Collected data entries:
----------------

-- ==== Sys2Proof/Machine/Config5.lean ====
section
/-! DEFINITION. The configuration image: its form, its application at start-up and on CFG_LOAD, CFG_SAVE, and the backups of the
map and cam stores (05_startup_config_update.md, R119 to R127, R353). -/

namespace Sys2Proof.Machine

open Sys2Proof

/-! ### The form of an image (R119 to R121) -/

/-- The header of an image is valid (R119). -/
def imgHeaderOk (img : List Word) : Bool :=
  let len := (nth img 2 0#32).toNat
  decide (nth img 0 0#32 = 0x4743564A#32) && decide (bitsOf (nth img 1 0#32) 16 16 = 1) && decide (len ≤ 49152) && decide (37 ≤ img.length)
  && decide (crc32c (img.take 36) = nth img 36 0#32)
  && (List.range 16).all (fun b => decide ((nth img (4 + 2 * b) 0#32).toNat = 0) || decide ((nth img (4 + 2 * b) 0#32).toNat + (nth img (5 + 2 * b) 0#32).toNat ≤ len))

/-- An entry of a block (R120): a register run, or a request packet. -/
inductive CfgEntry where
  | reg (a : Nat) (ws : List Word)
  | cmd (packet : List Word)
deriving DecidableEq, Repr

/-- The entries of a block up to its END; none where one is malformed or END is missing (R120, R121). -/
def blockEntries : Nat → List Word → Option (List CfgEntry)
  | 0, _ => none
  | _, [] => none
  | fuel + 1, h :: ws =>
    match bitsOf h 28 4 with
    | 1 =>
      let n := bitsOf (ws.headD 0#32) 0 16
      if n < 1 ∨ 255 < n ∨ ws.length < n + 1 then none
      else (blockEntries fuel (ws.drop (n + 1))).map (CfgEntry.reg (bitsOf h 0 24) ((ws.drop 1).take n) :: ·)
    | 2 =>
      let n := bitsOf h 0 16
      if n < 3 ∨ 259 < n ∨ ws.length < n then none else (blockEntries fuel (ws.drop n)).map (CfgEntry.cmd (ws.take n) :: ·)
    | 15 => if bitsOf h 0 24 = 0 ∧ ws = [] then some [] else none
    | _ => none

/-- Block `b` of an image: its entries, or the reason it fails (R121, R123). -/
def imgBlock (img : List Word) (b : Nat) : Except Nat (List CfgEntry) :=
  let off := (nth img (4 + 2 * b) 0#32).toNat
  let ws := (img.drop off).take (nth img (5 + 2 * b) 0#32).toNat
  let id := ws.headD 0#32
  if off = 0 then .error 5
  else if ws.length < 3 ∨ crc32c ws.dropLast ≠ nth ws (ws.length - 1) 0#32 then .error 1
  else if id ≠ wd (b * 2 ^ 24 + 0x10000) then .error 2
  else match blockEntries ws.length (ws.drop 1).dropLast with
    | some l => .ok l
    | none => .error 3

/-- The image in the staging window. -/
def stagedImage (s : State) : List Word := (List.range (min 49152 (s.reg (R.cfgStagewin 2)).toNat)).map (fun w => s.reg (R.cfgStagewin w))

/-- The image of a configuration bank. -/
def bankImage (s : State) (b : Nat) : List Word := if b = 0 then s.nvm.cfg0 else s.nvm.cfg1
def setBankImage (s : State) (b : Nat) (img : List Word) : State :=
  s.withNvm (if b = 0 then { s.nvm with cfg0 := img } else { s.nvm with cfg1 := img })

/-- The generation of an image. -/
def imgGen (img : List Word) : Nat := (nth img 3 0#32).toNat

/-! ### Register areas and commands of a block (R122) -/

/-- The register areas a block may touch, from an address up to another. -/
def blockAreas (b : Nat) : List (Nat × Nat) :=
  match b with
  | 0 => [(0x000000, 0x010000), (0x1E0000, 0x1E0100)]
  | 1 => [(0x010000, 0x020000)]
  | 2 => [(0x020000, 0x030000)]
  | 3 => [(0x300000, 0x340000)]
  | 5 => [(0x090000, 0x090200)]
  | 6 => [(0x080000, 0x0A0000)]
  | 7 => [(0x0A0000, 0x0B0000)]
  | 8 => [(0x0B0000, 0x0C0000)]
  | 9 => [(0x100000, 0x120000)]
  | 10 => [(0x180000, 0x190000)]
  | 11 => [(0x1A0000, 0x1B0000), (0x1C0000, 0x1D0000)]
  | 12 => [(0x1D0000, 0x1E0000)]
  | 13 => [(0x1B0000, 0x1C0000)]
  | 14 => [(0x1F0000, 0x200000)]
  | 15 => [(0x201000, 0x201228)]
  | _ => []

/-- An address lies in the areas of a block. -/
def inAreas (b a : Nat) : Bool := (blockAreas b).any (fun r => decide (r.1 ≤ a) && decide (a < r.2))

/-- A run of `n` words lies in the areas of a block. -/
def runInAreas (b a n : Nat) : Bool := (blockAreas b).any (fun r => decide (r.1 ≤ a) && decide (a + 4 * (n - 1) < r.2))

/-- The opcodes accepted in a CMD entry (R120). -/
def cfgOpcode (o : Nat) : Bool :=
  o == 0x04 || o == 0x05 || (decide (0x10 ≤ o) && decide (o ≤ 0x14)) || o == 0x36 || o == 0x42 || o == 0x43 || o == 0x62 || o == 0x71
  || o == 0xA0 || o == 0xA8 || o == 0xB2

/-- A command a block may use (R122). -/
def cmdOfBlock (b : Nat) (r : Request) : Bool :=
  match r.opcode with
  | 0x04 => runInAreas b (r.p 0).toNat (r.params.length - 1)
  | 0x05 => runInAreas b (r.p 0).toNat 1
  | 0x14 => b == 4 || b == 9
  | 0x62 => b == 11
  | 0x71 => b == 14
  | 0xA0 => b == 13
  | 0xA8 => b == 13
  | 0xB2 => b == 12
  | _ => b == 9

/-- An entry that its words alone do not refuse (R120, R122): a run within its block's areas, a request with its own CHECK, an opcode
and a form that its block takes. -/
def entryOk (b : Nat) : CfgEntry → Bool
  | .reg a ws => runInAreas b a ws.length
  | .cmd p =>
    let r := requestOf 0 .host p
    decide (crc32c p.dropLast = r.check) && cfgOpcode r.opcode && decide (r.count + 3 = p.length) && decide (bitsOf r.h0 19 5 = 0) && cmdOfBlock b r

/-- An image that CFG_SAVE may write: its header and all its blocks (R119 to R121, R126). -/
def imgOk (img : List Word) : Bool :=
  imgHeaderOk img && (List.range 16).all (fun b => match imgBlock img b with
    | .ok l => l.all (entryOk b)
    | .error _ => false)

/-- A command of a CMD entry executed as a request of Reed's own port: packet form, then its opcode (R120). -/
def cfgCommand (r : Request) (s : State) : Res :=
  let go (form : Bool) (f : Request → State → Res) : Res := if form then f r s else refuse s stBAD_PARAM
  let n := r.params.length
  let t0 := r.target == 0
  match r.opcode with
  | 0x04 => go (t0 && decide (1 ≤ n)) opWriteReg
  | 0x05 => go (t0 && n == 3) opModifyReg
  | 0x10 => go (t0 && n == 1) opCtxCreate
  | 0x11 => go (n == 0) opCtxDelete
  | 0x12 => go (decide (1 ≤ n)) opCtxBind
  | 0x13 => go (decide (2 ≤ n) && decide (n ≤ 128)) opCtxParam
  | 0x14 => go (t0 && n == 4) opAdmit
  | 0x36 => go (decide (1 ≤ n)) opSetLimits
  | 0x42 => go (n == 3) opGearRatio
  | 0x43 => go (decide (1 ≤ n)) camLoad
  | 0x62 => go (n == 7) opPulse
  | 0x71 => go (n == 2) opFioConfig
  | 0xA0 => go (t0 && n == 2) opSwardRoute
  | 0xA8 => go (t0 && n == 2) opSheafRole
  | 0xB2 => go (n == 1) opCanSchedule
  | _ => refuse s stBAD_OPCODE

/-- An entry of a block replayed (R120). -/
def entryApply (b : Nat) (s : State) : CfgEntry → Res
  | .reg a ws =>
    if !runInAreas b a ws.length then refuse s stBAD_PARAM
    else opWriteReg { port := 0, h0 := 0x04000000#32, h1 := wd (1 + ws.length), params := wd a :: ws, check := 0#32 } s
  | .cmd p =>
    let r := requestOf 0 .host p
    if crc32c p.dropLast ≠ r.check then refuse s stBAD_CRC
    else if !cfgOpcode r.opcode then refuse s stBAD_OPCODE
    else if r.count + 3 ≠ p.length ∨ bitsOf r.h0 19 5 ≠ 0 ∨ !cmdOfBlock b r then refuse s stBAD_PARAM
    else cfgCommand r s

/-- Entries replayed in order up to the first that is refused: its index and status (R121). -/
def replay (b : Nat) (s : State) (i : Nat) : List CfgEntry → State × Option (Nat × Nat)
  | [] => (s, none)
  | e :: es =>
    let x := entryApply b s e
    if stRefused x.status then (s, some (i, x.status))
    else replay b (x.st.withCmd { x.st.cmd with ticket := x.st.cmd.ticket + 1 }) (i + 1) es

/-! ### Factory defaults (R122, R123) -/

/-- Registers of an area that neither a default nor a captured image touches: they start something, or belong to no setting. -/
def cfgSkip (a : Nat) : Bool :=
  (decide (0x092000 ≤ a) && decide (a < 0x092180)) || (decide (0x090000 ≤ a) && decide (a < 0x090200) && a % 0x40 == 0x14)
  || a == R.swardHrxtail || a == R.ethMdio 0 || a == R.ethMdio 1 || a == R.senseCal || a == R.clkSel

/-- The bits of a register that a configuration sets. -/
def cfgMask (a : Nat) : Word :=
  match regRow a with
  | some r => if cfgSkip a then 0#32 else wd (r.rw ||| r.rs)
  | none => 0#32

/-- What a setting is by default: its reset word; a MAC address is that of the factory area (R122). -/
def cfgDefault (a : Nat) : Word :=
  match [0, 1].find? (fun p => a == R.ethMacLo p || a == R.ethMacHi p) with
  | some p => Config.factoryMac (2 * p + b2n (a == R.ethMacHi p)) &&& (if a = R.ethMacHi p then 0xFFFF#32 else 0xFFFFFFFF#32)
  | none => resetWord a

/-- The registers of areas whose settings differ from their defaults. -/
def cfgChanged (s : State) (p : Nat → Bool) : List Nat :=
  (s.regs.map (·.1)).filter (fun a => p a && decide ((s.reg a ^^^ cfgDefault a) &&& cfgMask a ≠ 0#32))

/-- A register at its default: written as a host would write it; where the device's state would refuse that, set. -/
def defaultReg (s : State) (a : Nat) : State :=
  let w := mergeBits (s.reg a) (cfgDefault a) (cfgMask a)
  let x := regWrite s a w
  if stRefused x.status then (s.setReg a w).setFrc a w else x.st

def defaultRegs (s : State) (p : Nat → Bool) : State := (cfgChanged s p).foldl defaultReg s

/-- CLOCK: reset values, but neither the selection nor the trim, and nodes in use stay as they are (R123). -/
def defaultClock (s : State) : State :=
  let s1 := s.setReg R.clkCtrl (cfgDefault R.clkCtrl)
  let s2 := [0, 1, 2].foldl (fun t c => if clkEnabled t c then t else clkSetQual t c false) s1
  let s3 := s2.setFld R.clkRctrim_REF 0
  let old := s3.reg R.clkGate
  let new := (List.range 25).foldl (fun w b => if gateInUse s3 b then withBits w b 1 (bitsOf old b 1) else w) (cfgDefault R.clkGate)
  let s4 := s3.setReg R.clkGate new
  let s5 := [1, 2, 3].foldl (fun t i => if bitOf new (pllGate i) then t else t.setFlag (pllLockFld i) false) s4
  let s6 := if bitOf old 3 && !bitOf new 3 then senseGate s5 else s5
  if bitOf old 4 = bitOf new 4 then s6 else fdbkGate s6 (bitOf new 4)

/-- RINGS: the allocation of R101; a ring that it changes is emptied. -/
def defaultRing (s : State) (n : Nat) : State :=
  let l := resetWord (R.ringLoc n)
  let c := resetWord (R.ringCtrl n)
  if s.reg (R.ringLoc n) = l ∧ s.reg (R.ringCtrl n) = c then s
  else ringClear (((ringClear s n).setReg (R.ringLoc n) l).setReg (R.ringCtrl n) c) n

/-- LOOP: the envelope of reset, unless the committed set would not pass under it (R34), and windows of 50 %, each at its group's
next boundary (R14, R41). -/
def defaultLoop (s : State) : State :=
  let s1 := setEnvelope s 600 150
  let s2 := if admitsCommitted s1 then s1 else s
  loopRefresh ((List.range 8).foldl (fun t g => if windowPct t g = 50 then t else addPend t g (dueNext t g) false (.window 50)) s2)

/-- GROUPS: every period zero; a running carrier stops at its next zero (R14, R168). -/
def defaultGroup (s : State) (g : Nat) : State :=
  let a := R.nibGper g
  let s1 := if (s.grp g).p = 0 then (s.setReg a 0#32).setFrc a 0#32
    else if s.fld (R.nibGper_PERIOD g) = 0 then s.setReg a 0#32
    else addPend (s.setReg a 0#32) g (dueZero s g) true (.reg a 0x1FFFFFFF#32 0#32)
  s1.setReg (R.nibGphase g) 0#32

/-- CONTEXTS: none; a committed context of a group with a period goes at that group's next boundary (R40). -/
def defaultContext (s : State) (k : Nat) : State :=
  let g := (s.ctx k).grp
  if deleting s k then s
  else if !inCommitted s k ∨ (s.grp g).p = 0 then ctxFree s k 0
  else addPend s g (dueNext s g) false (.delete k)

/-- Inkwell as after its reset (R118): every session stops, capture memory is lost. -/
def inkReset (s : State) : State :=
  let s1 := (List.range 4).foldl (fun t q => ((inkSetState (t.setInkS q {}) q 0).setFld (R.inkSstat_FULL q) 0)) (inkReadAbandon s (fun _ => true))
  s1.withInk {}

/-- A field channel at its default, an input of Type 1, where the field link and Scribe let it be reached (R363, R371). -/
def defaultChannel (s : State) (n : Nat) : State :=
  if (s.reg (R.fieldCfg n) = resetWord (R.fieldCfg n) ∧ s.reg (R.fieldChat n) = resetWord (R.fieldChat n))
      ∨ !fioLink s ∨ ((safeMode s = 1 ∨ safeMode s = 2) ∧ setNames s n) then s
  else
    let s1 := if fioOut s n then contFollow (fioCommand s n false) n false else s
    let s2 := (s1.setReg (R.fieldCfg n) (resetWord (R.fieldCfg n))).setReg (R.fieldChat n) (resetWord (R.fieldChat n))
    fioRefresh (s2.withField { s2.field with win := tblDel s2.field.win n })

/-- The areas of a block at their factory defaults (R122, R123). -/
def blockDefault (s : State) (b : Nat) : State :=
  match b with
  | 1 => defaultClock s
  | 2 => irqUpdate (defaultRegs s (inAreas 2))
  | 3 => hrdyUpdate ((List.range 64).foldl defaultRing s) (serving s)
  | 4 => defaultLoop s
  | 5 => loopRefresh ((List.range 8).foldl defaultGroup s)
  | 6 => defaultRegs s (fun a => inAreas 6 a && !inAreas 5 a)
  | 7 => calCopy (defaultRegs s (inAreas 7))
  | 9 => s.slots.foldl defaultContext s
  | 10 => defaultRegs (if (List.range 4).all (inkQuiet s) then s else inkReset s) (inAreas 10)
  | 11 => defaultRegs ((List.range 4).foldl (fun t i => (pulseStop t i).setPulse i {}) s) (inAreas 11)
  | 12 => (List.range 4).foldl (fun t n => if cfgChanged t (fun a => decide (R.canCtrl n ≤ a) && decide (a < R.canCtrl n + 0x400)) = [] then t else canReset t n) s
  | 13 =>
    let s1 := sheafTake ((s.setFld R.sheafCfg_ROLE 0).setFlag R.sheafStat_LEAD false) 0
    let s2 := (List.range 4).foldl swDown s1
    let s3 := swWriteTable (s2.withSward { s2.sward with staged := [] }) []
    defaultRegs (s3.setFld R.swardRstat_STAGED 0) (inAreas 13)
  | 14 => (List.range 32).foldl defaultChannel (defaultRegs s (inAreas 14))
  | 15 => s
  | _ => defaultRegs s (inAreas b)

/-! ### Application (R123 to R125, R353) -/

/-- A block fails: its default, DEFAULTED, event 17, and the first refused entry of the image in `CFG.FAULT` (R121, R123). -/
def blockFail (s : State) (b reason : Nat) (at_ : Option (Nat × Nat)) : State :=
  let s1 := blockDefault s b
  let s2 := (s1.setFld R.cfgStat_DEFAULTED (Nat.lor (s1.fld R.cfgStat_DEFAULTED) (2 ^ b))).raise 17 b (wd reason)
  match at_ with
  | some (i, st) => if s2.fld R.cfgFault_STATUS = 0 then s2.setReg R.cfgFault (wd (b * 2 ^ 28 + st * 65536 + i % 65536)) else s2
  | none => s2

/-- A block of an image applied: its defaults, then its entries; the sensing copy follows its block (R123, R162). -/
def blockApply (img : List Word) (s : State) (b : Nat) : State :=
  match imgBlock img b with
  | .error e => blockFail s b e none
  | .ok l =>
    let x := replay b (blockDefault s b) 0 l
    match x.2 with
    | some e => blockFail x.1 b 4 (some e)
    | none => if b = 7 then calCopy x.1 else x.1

----------------

Work to complete: Look above for the line holding "13 => [(0x1B0000, 0x1C0000)]", then set down exactly that line and every line after it up to and including the line holding "def inAreas (b", with nothing else.

Output for this task:
  | 13 => [(0x1B0000, 0x1C0000)]
  | 14 => [(0x1F0000, 0x200000)]
  | 15 => [(0x201000, 0x201228)]
  | _ => []

/-- An address lies in the areas of a block. -/
def inAreas (b a : Nat) : Bool := (blockAreas b).any (fun r => decide (r.1 ≤ a) && decide (a < r.2))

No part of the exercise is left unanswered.